Tabla de Contenidos
In calculating the standard deviation, two situations must be considered: the standard deviation of a population or a set of values, and the standard deviation of a sample.
Let us remember, before advancing in the two definitions, that the standard deviation σ is a parameter that allows evaluating the dispersion of a set of values . If the average of a set of values is calculated, the standard deviation evaluates the difference of the values in the set from the average. And the average of a set of n values is defined as the sum of all of them divided by the number of n values . The general formula used to calculate the standard deviation σ is shown below; consists of subtracting from each value of the set that we analyze, that we note with the subscript i, the average of all values; we square each of these differences and add them; We divide the result by the number of values in the set minus 1, and calculate the square root of this value.

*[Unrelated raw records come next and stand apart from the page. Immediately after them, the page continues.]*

-- ==== Sys2Proof/Machine/Ops.lean ====
section
/-! DEFINITION. The named operations over registers and memory, taking a fault, and the reset that alone leads back. -/

namespace Sys2Proof.Machine

/-! ### Memory -/

/-- The Word at an address of a sorted list of cells: an address that is not listed holds 0. -/
def readCells : List Cell → Nat → Word
  | [], _ => 0
  | (k, v) :: rest, n => if n < k then 0 else if n = k then v else readCells rest n

/-- The list with the Word `v` at address `n`; writing 0, what an unlisted address holds, removes the entry. -/
def writeCells : List Cell → Nat → Word → List Cell
  | [], n, v => if v = 0 then [] else [(n, v)]
  | (k, u) :: rest, n, v =>
    if n < k then (if v = 0 then (k, u) :: rest else (n, v) :: (k, u) :: rest)
    else if n = k then (if v = 0 then rest else (n, v) :: rest)
    else (k, u) :: writeCells rest n v

/-- The canonical form of a list of cells from address `lo` on: addresses strictly rising and below 65536, no Word 0. -/
def cellsWf (lo : Nat) : List Cell → Bool
  | [] => true
  | (k, v) :: rest => decide (lo ≤ k) && decide (k < 65536) && decide (v ≠ 0) && cellsWf (k + 1) rest

/-- The memory is in canonical form, so that equal memories are equal data. -/
def Memory.wf (m : Memory) : Bool := cellsWf 0 m.cells

/-- R12: `MemRead(addr, 1)`. -/
def Memory.read (m : Memory) (addr : Word) : Word := readCells m.cells addr.toNat

/-- R12: `MemWrite(addr, 1, v)`. -/
def Memory.write (m : Memory) (addr v : Word) : Memory := { cells := writeCells m.cells addr.toNat v }

/-! ### Registers -/

/-- R11: `x[i]`. -/
def Gpr.get (g : Gpr) : Reg → Word
  | .a => g.a
  | .b => g.b
  | .c => g.c
  | .x => g.x
  | .y => g.y
  | .z => g.z
  | .i => g.i
  | .j => g.j

/-- R11: `x[i] <- v`. -/
def Gpr.set (g : Gpr) (r : Reg) (v : Word) : Gpr :=
  match r with
  | .a => { g with a := v }
  | .b => { g with b := v }
  | .c => { g with c := v }
  | .x => { g with x := v }
  | .y => { g with y := v }
  | .z => { g with z := v }
  | .i => { g with i := v }
  | .j => { g with j := v }

/-- R11: `x[r]` of the machine. -/
def State.reg (s : State) (r : Reg) : Word := s.cpu.gpr.get r

/-- R11: `x[r] <- v`. -/
def State.setReg (s : State) (r : Reg) (v : Word) : State := { s with cpu := { s.cpu with gpr := s.cpu.gpr.set r v } }

/-- R11: `PC <- v`. -/
def State.setPc (s : State) (v : Word) : State := { s with cpu := { s.cpu with pc := v } }

/-- R11: `SP <- v`. -/
def State.setSp (s : State) (v : Word) : State := { s with cpu := { s.cpu with sp := v } }

/-- R11: `EX <- v`. -/
def State.setEx (s : State) (v : Word) : State := { s with cpu := { s.cpu with ex := v } }

/-- R11: `skip <- true/false`. -/
def State.setSkip (s : State) (v : Bool) : State := { s with cpu := { s.cpu with skip := v } }

/-- R30: `status <- v`. -/
def State.setStatus (s : State) (v : Status) : State := { s with cpu := { s.cpu with status := v } }

/-- R12: `M[addr]`. -/
def State.memRead (s : State) (addr : Word) : Word := s.mem.read addr

/-- R12: `M[addr] <- v`. -/
def State.memWrite (s : State) (addr v : Word) : State := { s with mem := s.mem.write addr v }

/-! ### The instruction stream and the stack -/

/-- R101: `NextWord()`, also the fetch of the instruction word (R252): the Word at PC, and PC advanced by one. -/
def State.nextWord (s : State) : Word × State := (s.memRead s.cpu.pc, s.setPc (s.cpu.pc + 1))

/-- R201: JSR's push of a Word: SP is decremented and the Word stored at the new SP. -/
def State.push (s : State) (v : Word) : State := (s.setSp (s.cpu.sp - 1)).memWrite (s.cpu.sp - 1) v

/-! ### Taking a fault, and the reset -/

/-- R280: `raise Fault(kind, pc, code, position)`: the status becomes Faulted and the record holds the PC at detection;
every earlier effect of the step stays (R286) and nothing else changes (R287). -/
def State.raiseFault (s : State) (kind : FaultKind) (code : BitVec 6) (position : Option Position) : State :=
  s.setStatus (.faulted { kind := kind, pc := s.cpu.pc, code := code, position := position })

/-- R31: the fault record, held while the status is Faulted. -/
def State.faultRecord (s : State) : Option FaultRecord :=
  match s.cpu.status with
  | .faulted r => some r
  | .running => none
  | .halted => none

/-- R284: the number of a fault kind. -/
def FaultKind.code : FaultKind → Nat
  | .invalidOpcode => 1
  | .invalidOperandCode => 2

/-- R310: `reset()`: registers, PC, SP and EX to 0, skip false, status Running, no fault record. R288: it is the only way
back from a fault. R311: it touches no memory cell. -/
def State.doReset (s : State) : State := { s with cpu := Cpu.reset }

end Sys2Proof.Machine
end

Although both definitions of standard deviation assess variability, there are conceptual differences between calculating on a population and on a sample. The difference has to do with the distinction between a statistical variable and a mathematical parameter. If data is collected from all members of a population or a defined data set is studied, this is the calculation of the standard deviation of a population. If you are analyzing data that represents a sample from a larger population, it is the calculation of the standard deviation of a sample. The figure below graphically illustrates the difference. The standard deviation of a population is a mathematical parameter with a definite value; The standard deviation of a sample is a statistical parameter that evaluates a set of data whose result is projected onto a larger set. This evaluation depends on the sample, it is not a definite value, as it is in the case of a population.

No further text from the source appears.